And her daughter’s been by her side every step of the way.
“Whether that’s coloring on all my textbooks, or being there for my zoom meetings in class, she’s always been a part of it,” she said.
Turner is graduating this quarter, and she has plans to keep moving forward with her career plans.
“My next plan is to be a paralegal, I’m taking the exam this week,” she said. “I want to give my best, make Highline proud, find my thing, have the career I love.”
She’d also like to return to Highline someday, and share everything she’s learned to others.
“I’d love to take my experience and put it in the form of a seminar, or a class,” Turner said. “I always want to be open, I just have so much still to give. I don’t want my credit requirements coming to a 0, to mean that Highline will never see me again.”

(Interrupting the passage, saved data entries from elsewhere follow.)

/-- The mode of an own-cluster bank as an access issued at a cycle sees it: one issued before the start of the BANKSET that
switches the bank sees the old mode; after the switch nothing is left of that (R176, R177). -/
def State.seesMode (s : State) (c b issued : Nat) : Option BankMode :=
  let x := s.cluster c
  let m := x.modes.getD b .cache
  if issued < (amGet x.switched b).getD 0 then
    match m with
    | .switching o => some (bankModeOf o)
    | _ => none
  else some m

/-- Whether a push of an access of a cluster, issued at a cycle, finds a bank in FIFO (R175, R177). -/
def State.fifoFor (s : State) (cl issued c b : Nat) : Bool :=
  if c = cl then s.seesMode c b issued == some .fifo else ((s.cluster c).modes.getD b .cache).isFifo

/-- The mode of the bank of an SRAM address, with the offset in the bank's window. -/
def State.bankAt (s : State) (pa : Nat) : Option (BankMode × Nat) :=
  match homeOf pa with
  | .sram c b o => some ((s.cluster c).modes.getD b .cache, o)
  | _ => none

/-- BANK_MODE of an access to an own-cluster bank: what the mode and the offset allow (R177). -/
def State.bankRefuses (s : State) (k pa : Nat) (allowed : BankMode → Nat → Bool) : Bool :=
  isOwnSram (clusterOf k) pa && (match s.bankAt pa with
    | some (m, o) => !allowed m o
    | none => false)

/-- The physical extents of a virtual extent: base and length. -/
def physExtents (t : List RangeEntry) (a n : Nat) : List (Nat × Nat) :=
  t.filterMap (fun e =>
    let lo := max a e.vbase.toNat
    let hi := min (a + n) (e.vbase.toNat + e.len.toNat)
    if lo < hi then some (e.pbase.toNat + (lo - e.vbase.toNat), hi - lo) else none)

/-- The first byte of n physical bytes that belongs to the kernel image of a launch that has not completed (R357). -/
def Partition.imageByte (q : Partition) (pa n : Nat) : Option Nat :=
  let es := (q.launches.filter (fun l => !l.completing)).flatMap (fun l => physExtents q.ranges l.image.base.toNat l.image.total)
  minOf ((es.filter (fun e => decide (max pa e.1 < min (pa + n) (e.1 + e.2)))).map (fun e => max pa e.1))

/-- A Q or C write to a byte of a kernel image in use raises PERMISSION_FAULT (R357). -/
def State.imageFaults (s : State) (slot lane : Nat) (a : W64) (n : Nat) : List IssueFault :=
  match findRange s.ranges a.toNat with
  | none => []
  | some e =>
    let pa := e.pbase.toNat + (a.toNat - e.vbase.toNat)
    match s.myP.imageByte pa n with
    | some b => [⟨0x08, slot, lane, a + BitVec.ofNat 64 (b - pa)⟩]
    | none => []

/-- The issue faults of one lane: alignment, translation and permission, bank mode (R197). -/
def State.laneFaults (s : State) (slot : Nat) (perm : Perm) (size : Nat) (allowed : BankMode → Nat → Bool) (i : Nat)
    (a : W64) : List IssueFault :=
  (if a.toNat % size = 0 then [] else [⟨0x06, slot, i, a⟩]) ++
  match translate s.ranges perm a.toNat with
  | .fault code => [⟨code, slot, i, a⟩]
  | .ok pa _ => if s.bankRefuses s.cur.1 pa allowed then [⟨0x09, slot, i, a⟩] else []

/-- The lanes that translate. -/
def State.laneAccs (s : State) (perm : Perm) (ls : List (Nat × W64)) : List LaneAcc :=
  ls.filterMap (fun l =>
    match translate s.ranges perm l.2.toNat with
    | .ok pa res => some ⟨l.1, l.2, pa, res⟩
    | .fault _ => none)

/-- λ of an operation: the largest figure of its lanes (R198). -/
def State.lambda (s : State) (accs : List LaneAcc) : Nat :=
  maxOf (accs.map (fun a => lambdaOf (s.mult s.myPart) (clusterOf s.cur.1) a.pa a.res))

/-- A byte with pending writes laid over it. -/
def overlayByte (ov : List PByte) (pa : Nat) (b : Byte) : Byte :=
  ov.foldl (fun b w => if w.pa = pa then mergeBits b w.val w.mask else b) b

/-- A byte as a core reads it: GDDR and host bytes through its cluster's cache, SRAM bytes at their bank (R174, R273). -/
def State.coreByte (s : State) (k pa : Nat) : Byte :=
  match homeOf pa with
  | .gddr | .host => cachedByte s.mem (s.cluster (clusterOf k)) pa
  | _ => memGet s.mem pa

/-- The new contents of n bytes under an atomic (R207). -/
def atomicNew (opcode n : Nat) (unsig : Bool) (old v new : Nat) : Nat :=
  let w := 8 * n
  match opcode with
  | 0x10 => (old + v) % 2 ^ w
  | 0x11 => (f32Add false .rne (BitVec.ofNat 32 old) (BitVec.ofNat 32 v)).toNat
  | 0x12 => if unsig then min old v else if signed w old ≤ signed w v then old else v
  | 0x13 => if unsig then max old v else if signed w old ≤ signed w v then v else old
  | 0x14 => old ||| v
  | 0x15 => old &&& v
  | 0x16 => v
  | _ => if old = v then new else old

/-- The local writes of an operation, each with the cycle from which it stands: a byte that a later local atomic touches performs
just before that atomic (R209). -/
def Op.localWrites (o : Op) (atomics : List Op) : List (Nat × PByte) :=
  match o.kind with
  | .store bs .. => (bs.filter (fun b => isOwnSram (clusterOf o.core) b.pa)).map (fun b =>
      (((atomics.filter (fun q => decide (o.id < q.id) && q.actsOn b.pa)).map (fun q => q.due.getD 0)).foldl min (o.due.getD 0), b))
  | _ => []

/-- The bytes that a pending local atomic will write, over what the pending writes before it leave. -/
def State.atomicOver (s : State) (o : Op) (ov : List PByte) : List PByte :=
  match o.kind with
  | .atomic opcode n pa _ unsig _ v new _ _ =>
    let old := natOfBytes ((List.range n).map (fun i => overlayByte ov (pa + i) (memGet s.mem (pa + i))))
    let m := 2 ^ (8 * n)
    bytesAt pa (bytesOf n (atomicNew opcode n unsig old (v.toNat % m) (new.toNat % m)))
  | _ => []

/-- A write that a read comes upon: the cycle at which it performs, its operation, whether the read may find it or not, and the
bytes, which it finds together, or the atomic that computes them (R207, R209, R387). -/
structure Upcoming where
  due : Nat
  id : Nat
  free : Bool
  what : List PByte ⊕ Op
  deriving DecidableEq, Repr

/-- Writes in the order in which they perform. -/
def inOrder (us : List Upcoming) : List Upcoming := sortBy (fun u => u.due) (sortBy (fun u => u.id) us)

/-- What writes lay over the bytes that stand, one after another: of those that a read may find or not, the ones that the choice of
number n takes. -/
def State.laidOver (s : State) (n : Nat) (us : List Upcoming) : List PByte :=
  (us.zip (List.range us.length)).foldl (fun ov e =>
    if e.1.free && !Config.raceByte n e.2 then ov
    else
      match e.1.what with
      | .inl bs => ov ++ bs
      | .inr o => ov ++ s.atomicOver o ov) []

/-- The local writes and atomics that a context's bundles before a cycle issued and that have yet to perform (R209, R219, R240). -/
def State.ownWrites (s : State) (k c t : Nat) : List Upcoming :=
  let mine := (s.part (s.partOf k)).ops.filter (fun o => o.core == k && o.ctx == c && decide (o.issued < t))
  let atomics := mine.filter Op.isLocalAtomic
  mine.flatMap (fun o => (o.localWrites atomics).map (fun e => ⟨e.1, o.id, false, .inl [e.2]⟩))
    ++ atomics.map (fun o => ⟨o.due.getD 0, o.id, false, .inr o⟩)

/-- The bytes that they still have to write, in the order in which they perform. -/
def State.pendingBefore (s : State) (k c t : Nat) : List PByte := s.laidOver 0 (inOrder (s.ownWrites k c t))

/-- The local writes of the issuing context that a load of its present bundle sees (R209). -/
def State.pendingLocal (s : State) (k c : Nat) : List PByte := s.pendingBefore k c (s.cyc (s.partOf k) + 1)

/-- n bytes as the issuing context reads them, as a number (R5, R209). -/
def State.readWord (s : State) (ov : List PByte) (k pa n : Nat) : Nat :=
  natOfBytes ((List.range n).map (fun i => overlayByte ov (pa + i) (s.coreByte k (pa + i))))

/-- The lines of GDDR and host addresses that loads look up in the cluster cache (R173, R201). -/
def State.touchLines (s : State) (k rd : Nat) (pas : List Nat) : State :=
  let lines := ((pas.filter (fun pa => homeOf pa == .gddr || homeOf pa == .host)).map lineOf).eraseDups
  lines.foldl (fun s a => s.throughCache (clusterOf k) (touchLine s.mem (s.cluster (clusterOf k)) a rd)) s

/-- Reads that hit lines of a cluster's cache set their RRPV to 0, and bring in nothing (R173). -/
def State.noteHits (s : State) (k : Nat) (lines : List Nat) : State :=
  if lines.isEmpty then s
  else s.onCluster (clusterOf k) (fun x => { x with lines := x.lines.map (fun l => if lines.contains l.addr then { l with rrpv := 0 } else l) })

/-- A post-increment: the base register takes its new value at t + 1, when lane 0's guard holds (R196). -/
def postInc (am lane0 : Bool) (d : Dest) (v : W64) : State → State :=
  fun r => if am && lane0 then r.push64 1 d v else r

/-- The physical bytes of a write to virtual addresses. -/
def State.physWrite (s : State) (p a : Nat) (bs : List (Byte × Byte)) : List PByte :=
  ((physBytes (s.part p).ranges a bs.length).zip bs).map (fun e => ⟨e.1, e.2.1, e.2.2⟩)

/-! ## Writes that nothing orders with a read (R209, R219, R387; log 5) -/

/-- Those writes of groups that the read finds performed: a free choice, group by group, of number n. -/
def chosenBytes (n : Nat) (gs : List (List PByte)) : List PByte :=
  ((gs.zip (List.range gs.length)).filter (fun e => Config.raceByte n e.2)).flatMap (·.1)

/-- The choice made for groups, with the state in which it has been made. -/
def State.choose (s : State) (p : Nat) (gs : List (List PByte)) : List PByte × State :=
  match gs with
  | [] => ([], s)
  | _ =>
    let n := s.pick p
    (chosenBytes n.1 gs, n.2)

/-- Every byte by itself. -/
def singles (bs : List PByte) : List (List PByte) := bs.map (fun b => [b])

/-- The bytes of addresses that undrained stores and atomics of the context have replaced, as they were before; those of one atomic
together (R207, R209). -/
def State.replaced (s : State) (k c : Nat) (within : Nat → Bool) : List (List PByte) :=
  let us := (s.part (s.partOf k)).undrained.filter (fun u => u.core == k && u.ctx == c && within u.pa)
  let byte := fun (u : Undrained) => (⟨u.pa, u.old, 0xFF⟩ : PByte)
  ((us.filter (fun u => u.ta != 0)).map (fun u => u.ta)).eraseDups.map (fun ta => (us.filter (fun u => u.ta == ta)).map byte)
    ++ singles ((us.filter (fun u => u.ta == 0)).map byte)

/-- A DRAIN, a fence or the acquire of a counter wait of the context has passed its remote writes: their order with its later
reads is no longer open (R209, R387). -/
def Partition.drained (q : Partition) (k c : Nat) : Partition :=
  { q with undrained := q.undrained.filter (fun u => !(u.core == k && u.ctx == c)) }

/-- The acquire of a wait on TA, for a number, passes the remote atomics up to that number, and of the other remote writes those
alone that another write has passed at their place: the values of the acquired operations may follow them (R200, R207, R209, R269;
log 5). -/
def Partition.drainedPassed (q : Partition) (k c ta : Nat) : Partition :=
  { q with undrained := q.undrained.filter (fun u =>
      !(u.core == k && u.ctx == c && (u.passed || (u.ta != 0 && decide (u.ta ≤ ta))))) }

/-- A write that an engine's read by cycle till may find performed: one in flight due by then, or held. -/
def Op.performsBy (o : Op) (till : Nat) : Bool :=
  match o.due with
  | some d => decide (d ≤ till)
  | none => true

/-- The context's own local writes that its engines read at their places in its order (R209, R219, R240). -/
def Op.ownLocal (o : Op) (k c since : Nat) : Bool := o.core == k && o.ctx == c && decide (o.issued < since)

/-- A read of another cluster's bank that its mode refuses (R177). -/
def State.readRefused (s : State) (k pa : Nat) : Bool :=
  isOtherSram (clusterOf k) pa && (match s.bankAt pa with
    | some (m, _) => !m.isScratch
    | none => false)

/-- A byte that a cluster reads at its home. -/
def State.readAtHome (s : State) (cl pa : Nat) : Bool :=
  isOtherSram cl pa || isOwnSram cl pa || (findLine (s.cluster cl) pa).isNone

/-- What an operation of the partition still writes at the place that serves a read of an engine of core k, where the read may find
it: a store to GDDR or host memory performs in its own cluster's cache, the rest at their homes (R273); an atomic performs whole
(R207). The context's own local writes issued before cycle since are no part of it. -/
def State.opRacing (s : State) (o : Op) (k c since till : Nat) (within : Nat → Bool) : List Upcoming :=
  let cl := clusterOf k
  let open_ := fun (b : PByte) => !(o.ownLocal k c since && isOwnSram cl b.pa) && !s.readRefused k b.pa
  let up := fun (x : List PByte ⊕ Op) => (⟨o.due.getD till, o.id, true, x⟩ : Upcoming)
  let bytes := fun (bs : List PByte) (f : PByte → Bool) => (bs.filter (fun b => within b.pa && open_ b && f b)).map (fun b => up (.inl [b]))
  match o.kind with
  | .store bs .. => bytes bs (fun b => clusterOf o.core == cl || !(homeOf b.pa == .gddr || homeOf b.pa == .host))
  | .ingress _ bs _ => bytes bs (fun b => s.readAtHome cl b.pa)
  | .update _ bs _ => bytes bs (fun b => s.readAtHome cl b.pa)
  | .atomic .. =>
    let bs := s.atomicOver o []
    if bs.any (fun b => within b.pa) && bs.all (fun b => s.readAtHome cl b.pa && open_ b) then [up (.inr o)] else []
  | _ => []

/-- What the engines of a core still write in extents that satisfy a test; the payload of a CSEND goes to its peer's memory (R326). -/
def State.stillWrites (s : State) (p k : Nat) (meets : Nat × Nat → Bool) : List PByte :=
  let r := s.core k
  let ws := (r.copies.flatMap (fun c => if c.performed || c.opcode == 8 then [] else c.writes)) ++ (match r.running with
    | some g => g.writes
    | none => [])
  ((ws.filter (fun w => (physExtents (s.part p).ranges w.1 w.2.length).any meets)).flatMap (fun w => s.physWrite p w.1 w.2))

/-- What the engines of a partition still write of the bytes between lo and hi that satisfy a test, at the places that serve a
cluster's read (R219, R273). -/
def State.enginesRacing (s : State) (p cl lo hi : Nat) (within : Nat → Bool) : List PByte :=
  s.cores.flatMap (fun e =>
    if s.partOf e.1 = p then
      (s.stillWrites p e.1 (fun x => decide (x.1 ≤ hi ∧ lo < x.1 + x.2))).filter (fun b =>
        within b.pa && (clusterOf e.1 == cl || s.readAtHome cl b.pa))
    else [])

/-- The writes that a read of an engine of core k by cycle till comes upon, between lo and hi, in the order in which they perform:
those that it may find, which are what an undrained write of the context has replaced, what is in flight and due by then, and what
engines write; and its context's own local writes of bundles before cycle since, which it finds. -/
def State.racing (s : State) (k c since till lo hi : Nat) : List Upcoming :=
  let p := s.partOf k
  let within := fun (pa : Nat) => decide (lo ≤ pa ∧ pa ≤ hi)
  let first := (s.replaced k c within).map (fun g => (⟨0, 0, true, .inl g⟩ : Upcoming))
  let far := ((s.part p).ops.filter (fun o => o.performsBy till)).flatMap (fun o => s.opRacing o k c since till within)
  let last := ((s.enginesRacing p (clusterOf k) lo hi within).filter (fun b => !s.readRefused k b.pa)).map
    (fun b => (⟨till, 0, true, .inl [b]⟩ : Upcoming))
  first ++ inOrder (s.ownWrites k c since ++ far) ++ last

And although she’s learned a lot from textbooks, there are times at Highline that she’ll hold much closer to her heart, Turner said.
“It’s not always the classes, the books the tests I’m going to remember. It’s the life experiences and stories I would get from the professors, the people I’ve come across,” she said. “Those are the things I think I’ll remember … that keeps me grounded when things are going great, gives me hope when things aren’t going great.”
“I didn’t expect to gain a community, network, friends, colleagues,” Turner said. “I’m just so grateful I chose Highline.”